The community decided these last year and Parquet became the go-to file format when it comes to storing data. Parquet has many advantages like being columnar, the compression, can pushdown predicates, own the schema at file level and more. But there are a few issues with Parquet. Parquet is a storage format, except for a few metadata and the schema Parquet has lack of information about the table.

A table format creates an abstraction layer between you and the storage format, allowing you to interact with files in storage as if they were tables. This enables easier data management and query operations, making it possible to perform SQL-like operations and transactions directly on data files.

Iceberg is composed of 2 layers but has sublayers, like a onion:

Iceberg snapshot structure
Official Iceberg schema (credits)

That's what it is, if you have to understand something, Iceberg creates table on-top of raw Parquet files.

So once you have Iceberg you're capable to create multiple tables, but you need a place to store all the metadata about your tables. Because Iceberg each table atomically but obviously you need more than one table. That's why you need a catalog. This catalog is like the Hive Metastore. I've read somewhere that we should call it a super metastore rather than a catalog which is already used to describe another product in the data community.

Still that's why we need a place to keep a track all our Iceberg tables. That's what is Unity Catalog, AWS Glue Data Catalog, Polaris, Iceberg Rest Catalog and Tabular (RIP). Actually all of these catalog are implementing the Iceberg REST Open API specification.

💡
Read Julien's post about Apache Iceberg if you want to go deeper.

Conclusion

Databricks and Snowflake embracing Iceberg by open-sourcing a compatible catalog and opening their engines to Iceberg show how far ahead is Iceberg. I don't think Databricks or Snowflake really won the competition.

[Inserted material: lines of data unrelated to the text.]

-- ==== Sys2Proof/Laws/SineIrrational.lean ====
section
/-! SUPPORT. The sine of a nonzero rational number is irrational, from Mathlib's analytic part of the Lindemann-Weierstrass
theorem, so no sine of a nonzero binary64 value lies midway between two others. -/

namespace Sys2Proof.Machine

open Polynomial

/-- `i^k + (-i)^k` is an integer. -/
theorem exists_int_I_pow : ∀ k : Nat, ∃ z : Int, Complex.I ^ k + (-Complex.I) ^ k = (z : ℂ)
  | 0 => ⟨2, by norm_num⟩
  | 1 => ⟨0, by norm_num⟩
  | k + 2 => by
    obtain ⟨z, hz⟩ := exists_int_I_pow k
    refine ⟨-z, ?_⟩
    rw [pow_add, pow_add, neg_sq, Complex.I_sq]
    push_cast
    linear_combination -hz

/-- An integer polynomial at `±(a/b) i`, over the common denominator. -/
theorem exists_int_aeval (a b : Int) (hb : b ≠ 0) (g : ℤ[X]) (N : Nat) (hN : g.natDegree ≤ N) :
    ∃ z : Int, (b : ℂ) ^ N * (aeval ((a / b : ℂ) * Complex.I) g + aeval (-((a / b : ℂ) * Complex.I)) g) = z := by
  have hb' : (b : ℂ) ≠ 0 := by exact_mod_cast hb
  choose s hs using exists_int_I_pow
  refine ⟨∑ k ∈ Finset.range (N + 1), g.coeff k * b ^ (N - k) * a ^ k * s k, ?_⟩
  rw [aeval_eq_sum_range' (Nat.lt_succ_of_le hN), aeval_eq_sum_range' (Nat.lt_succ_of_le hN), ← Finset.sum_add_distrib,
    Finset.mul_sum]
  push_cast
  refine Finset.sum_congr rfl fun k hk => ?_
  have hk' : k ≤ N := Nat.lt_succ_iff.1 (Finset.mem_range.1 hk)
  rw [← hs k, neg_mul_eq_mul_neg, mul_pow, mul_pow, div_pow, zsmul_eq_mul, zsmul_eq_mul]
  have e : (b : ℂ) ^ N = b ^ (N - k) * b ^ k := by rw [← pow_add]; congr 1; omega
  rw [e]
  field_simp

/-- The cosine of a nonzero rational number is no nonzero rational number. -/
theorem cos_rat_ne (a b u v : Int) (ha : a ≠ 0) (hb : b ≠ 0) (hu : u ≠ 0) (hv : v ≠ 0) :
    Real.cos (a / b) ≠ u / v := by
  intro hcos
  let f : ℤ[X] := C (b ^ 2) * X ^ 2 + C (a ^ 2)
  have hf0 : f.eval 0 ≠ 0 := by simp [f, ha]
  have hf : f ≠ 0 := fun h => hf0 (by rw [h, eval_zero])
  have hdeg : f.natDegree ≤ 2 := by simp only [f]; compute_degree
  have hb' : (b : ℂ) ≠ 0 := by exact_mod_cast hb
  have hroot : ∀ r : ℂ, r ^ 2 = -(a / b : ℂ) ^ 2 → r ∈ f.aroots ℂ := by
    intro r hr
    rw [mem_aroots]
    refine ⟨hf, ?_⟩
    simp only [f, map_add, map_mul, map_pow, aeval_C, aeval_X, hr]
    simp
    field_simp
    ring
  obtain ⟨c, hc⟩ := LindemannWeierstrass.exp_polynomial_approx f hf0
  -- the bound that a large prime breaks
  let K : ℝ := |c| * b ^ 2
  have hlim := (FloorSemiring.tendsto_pow_div_factorial_atTop K).const_mul (2 * |(v : ℝ)| * K)
  rw [mul_zero] at hlim
  obtain ⟨M, hM⟩ := Filter.eventually_atTop.1 (hlim.eventually_lt_const (show (0 : ℝ) < 1 by norm_num))
  obtain ⟨p, hp1, hp⟩ := Nat.exists_infinite_primes (M + (f.eval 0).natAbs + 2 * u.natAbs + b.natAbs + 2)
  obtain ⟨n, hn, g, hg, happ⟩ := hc p (by omega) hp
  have hgN : g.natDegree ≤ 2 * p - 1 := hg.trans (by have := Nat.mul_le_mul_left p hdeg; omega)
  obtain ⟨z, hz⟩ := exists_int_aeval a b hb g (2 * p - 1) hgN
  -- the integer that is not divisible by `p`
  have hne : 2 * n * u * b ^ (2 * p - 1) - p * (v * z) ≠ 0 := by
    intro h
    have hd : (p : Int) ∣ 2 * u * n * b ^ (2 * p - 1) := ⟨v * z, by linear_combination h⟩
    have hpI : Prime (p : Int) := Nat.prime_iff_prime_int.1 hp
    rcases hpI.dvd_mul.1 hd with h1 | h1
    · rcases hpI.dvd_mul.1 h1 with h2 | h2
      · have := Int.natAbs_le_of_dvd_ne_zero h2 (mul_ne_zero two_ne_zero hu)
        rw [Int.natAbs_mul] at this
        simp at this
        omega
      · exact hn h2
    · have := Int.natAbs_le_of_dvd_ne_zero (hpI.dvd_of_dvd_pow h1) hb
      simp at this
      omega
  have hone : (1 : ℝ) ≤ |((2 * n * u * b ^ (2 * p - 1) - p * (v * z) : Int) : ℝ)| := by
    rw [← Int.cast_abs]
    exact_mod_cast Int.one_le_abs hne
  -- its size
  have h1 := happ (hroot ((a / b : ℂ) * Complex.I) (by rw [mul_pow, Complex.I_sq]; ring))
  have h2 := happ (hroot (-((a / b : ℂ) * Complex.I)) (by rw [neg_sq, mul_pow, Complex.I_sq]; ring))
  have hsum := (norm_add_le _ _).trans (add_le_add h1 h2)
  have hcosC : Complex.exp ((a / b : ℂ) * Complex.I) + Complex.exp (-((a / b : ℂ) * Complex.I)) = 2 * (u / v : ℂ) := by
    have := Complex.two_cos (a / b : ℂ)
    rw [← neg_mul_eq_neg_mul] at this
    rw [← this]
    have e : Complex.cos (a / b : ℂ) = ((Real.cos (a / b) : ℝ) : ℂ) := by push_cast; rfl
    rw [e, hcos]
    push_cast
    rfl
  have hvC : (v : ℂ) ≠ 0 := by exact_mod_cast hv
  have key : ((2 * n * u * b ^ (2 * p - 1) - p * (v * z) : Int) : ℂ) = v * b ^ (2 * p - 1) *
      ((n • Complex.exp ((a / b : ℂ) * Complex.I) - p • aeval ((a / b : ℂ) * Complex.I) g) +
      (n • Complex.exp (-((a / b : ℂ) * Complex.I)) - p • aeval (-((a / b : ℂ) * Complex.I)) g)) := by
    have e : (n • Complex.exp ((a / b : ℂ) * Complex.I) - p • aeval ((a / b : ℂ) * Complex.I) g) +
      (n • Complex.exp (-((a / b : ℂ) * Complex.I)) - p • aeval (-((a / b : ℂ) * Complex.I)) g) =
      n * (Complex.exp ((a / b : ℂ) * Complex.I) + Complex.exp (-((a / b : ℂ) * Complex.I))) -
      p * (aeval ((a / b : ℂ) * Complex.I) g + aeval (-((a / b : ℂ) * Complex.I)) g) := by
      simp only [zsmul_eq_mul, nsmul_eq_mul]
      ring
    rw [e, hcosC]
    push_cast
    rw [← hz]
    field_simp
  have hsize : |((2 * n * u * b ^ (2 * p - 1) - p * (v * z) : Int) : ℝ)| ≤
      |(v : ℝ)| * |(b : ℝ)| ^ (2 * p - 1) * (2 * (|c| ^ p / (p - 1).factorial)) := by
    have hle : c ^ p / ((p - 1).factorial : ℝ) ≤ |c| ^ p / (p - 1).factorial := by
      rw [← abs_pow]
      gcongr
      exact le_abs_self _
    have := congrArg norm key
    rw [norm_mul, norm_mul, norm_pow, Complex.norm_intCast, Complex.norm_intCast, Complex.norm_intCast] at this
    rw [this]
    gcongr
    linarith
  have hpow : |(b : ℝ)| ^ (2 * p - 1) ≤ (b : ℝ) ^ (2 * p) := by
    have hb1 : (1 : ℝ) ≤ |(b : ℝ)| := by rw [← Int.cast_abs]; exact_mod_cast Int.one_le_abs hb
    calc |(b : ℝ)| ^ (2 * p - 1) ≤ |(b : ℝ)| ^ (2 * p) := pow_le_pow_right₀ hb1 (by omega)
      _ = (b : ℝ) ^ (2 * p) := by rw [pow_mul, sq_abs, ← pow_mul]
  have hlast := hM (p - 1) (by omega)
  have heq : |(v : ℝ)| * (b : ℝ) ^ (2 * p) * (2 * (|c| ^ p / (p - 1).factorial)) =
      2 * |(v : ℝ)| * K * (K ^ (p - 1) / (p - 1).factorial) := by
    obtain ⟨m, rfl⟩ : ∃ m, p = m + 1 := ⟨p - 1, by have := hp.pos; omega⟩
    simp only [K, Nat.add_sub_cancel]
    rw [pow_mul, mul_pow]
    ring
  have : |(v : ℝ)| * |(b : ℝ)| ^ (2 * p - 1) * (2 * (|c| ^ p / (p - 1).factorial)) ≤
      |(v : ℝ)| * (b : ℝ) ^ (2 * p) * (2 * (|c| ^ p / (p - 1).factorial)) := by gcongr
  linarith

/-- The sine of a nonzero rational number is irrational. -/
theorem sin_rat_ne {r : ℚ} (hr : r ≠ 0) (m : ℚ) : Real.sin r ≠ m := by
  have hcos : ∀ s q : ℚ, s ≠ 0 → q ≠ 0 → Real.cos s ≠ q := fun s q hs hq h => by
    refine cos_rat_ne s.num s.den q.num q.den (Rat.num_ne_zero.2 hs) (by exact_mod_cast s.den_ne_zero)
      (Rat.num_ne_zero.2 hq) (by exact_mod_cast q.den_ne_zero) ?_
    rw [Rat.cast_def, Rat.cast_def] at h
    exact_mod_cast h
  intro h
  have h2 : Real.cos ((2 * r : ℚ) : ℝ) = ((1 - 2 * m ^ 2 : ℚ) : ℝ) := by
    push_cast
    rw [Real.cos_two_mul, Real.cos_sq', h]
    ring
  by_cases h0 : 1 - 2 * m ^ 2 = 0
  · refine hcos (4 * r) (-1) (by simpa using hr) (by norm_num) ?_
    rw [h0] at h2
    have e : ((4 * r : ℚ) : ℝ) = 2 * ((2 * r : ℚ) : ℝ) := by push_cast; ring
    rw [e, Real.cos_two_mul, h2]
    norm_num
  · exact hcos (2 * r) _ (by simpa using hr) h0 h2

end Sys2Proof.Machine
end

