-- ==== Sys2Proof/Machine/HostProgram.lean ====
section
/-! DEFINITION. What the lines of the host-program notation expand to (30_encoding.md R104), and the sequence that
computes a digest (70_reset_and_hazards.md R343). -/

namespace Sys2Proof.Machine

/-- `LOAD_MSG`: one write per four bytes from `off` on; the last word is filled with zero bytes (R104). -/
def loadWords (off : Offset) : List Byte → List HostOp
  | [] => []
  | [b0] => [.wr off (be32 b0 0 0 0)]
  | [b0, b1] => [.wr off (be32 b0 b1 0 0)]
  | [b0, b1, b2] => [.wr off (be32 b0 b1 b2 0)]
  | b0 :: b1 :: b2 :: b3 :: rest => .wr off (be32 b0 b1 b2 b3) :: loadWords (off + 4) rest

/-- The operations a line stands for (R104). -/
def expandLine : HostLine → List HostOp
  | .wr off data => [.wr off data]
  | .rd off => [.rd off]
  | .poll off mask value => [.poll off mask value]
  | .cmdNop => [.wr 0x010 0x00000000]
  | .cmdStart => [.wr 0x010 0x00000001]
  | .cmdAbort => [.wr 0x010 0x00000002]
  | .cmdSoftReset => [.wr 0x010 0x00000003]
  | .clearDone => [.wr 0x014 0x00000002]
  | .clearErr => [.wr 0x014 0x00000004]
  | .waitIdle => [.poll 0x014 0x00000001 0x00000000]
  | .setLen n => [.wr 0x018 n]
  | .loadMsg bytes => loadWords 0x1000 bytes
  | .readDigest => (List.range 16).map fun k => .rd (BitVec.ofNat 16 (0x040 + 4 * k))

/-- A host program as the operations of the host agent. -/
def expandProgram (lines : List HostLine) : List HostOp := lines.flatMap expandLine

/-- A line that a host may leave out. -/
def optionalLine (taken : Bool) (line : HostLine) : List HostLine := if taken then [line] else []

/-- The use sequence of 70_reset_and_hazards.md R343, with its optional steps 2 (CLEAR_ERR) and 5 taken or not. -/
def digestProgram (M : List Byte) (clearErr irq : Bool) : List HostLine :=
  List.flatten [
    [HostLine.waitIdle, HostLine.clearDone],
    optionalLine clearErr HostLine.clearErr,
    [HostLine.loadMsg M, HostLine.setLen (BitVec.ofNat 32 M.length)],
    optionalLine irq (HostLine.wr 0x00C 1),
    [HostLine.cmdStart, HostLine.waitIdle, HostLine.rd 0x014, HostLine.readDigest, HostLine.clearDone]]

end Sys2Proof.Machine
end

On Snowflake's side, they mitigated the impact by open-sourcing Polaris and embracing the Iceberg format. However, most Snowflake end-users won't be concerned with these changes ; they simply want to write SQL queries on their data. These format details are more relevant to data engineers. Snowflake finds itself between Databricks' innovation and BigQuery's simplicity3 (ingest data, query). To grow, Snowflake needs to expand in both directions.

With this move Databricks will finally provide a data warehouse to their customers, it will be a data warehouse in kit, but a data warehouse. Because this is what it is, the Iceberg + catalog combo just create a data warehouse. It mimics what a database is already doing for ages, but more in the open with you pulling all the levers rather than something hidden in a black box written in database compiled language like C.

Wait, Iceberg is written in Java, and honestly, PyIceberg is lagging significantly behind the Java version... Here we go again.


1 — I don't like the classic term to qualify AWS, Google and Microsoft but actually that's what they are right now. Leaders and commodities.

2 — I just made this term, looks like it does not exist for data really but I like it a lot.

3 — Actually recently BigQuery added a lot of features to extend the compute and with more way to interact with data (notebooks, canvas, etc.)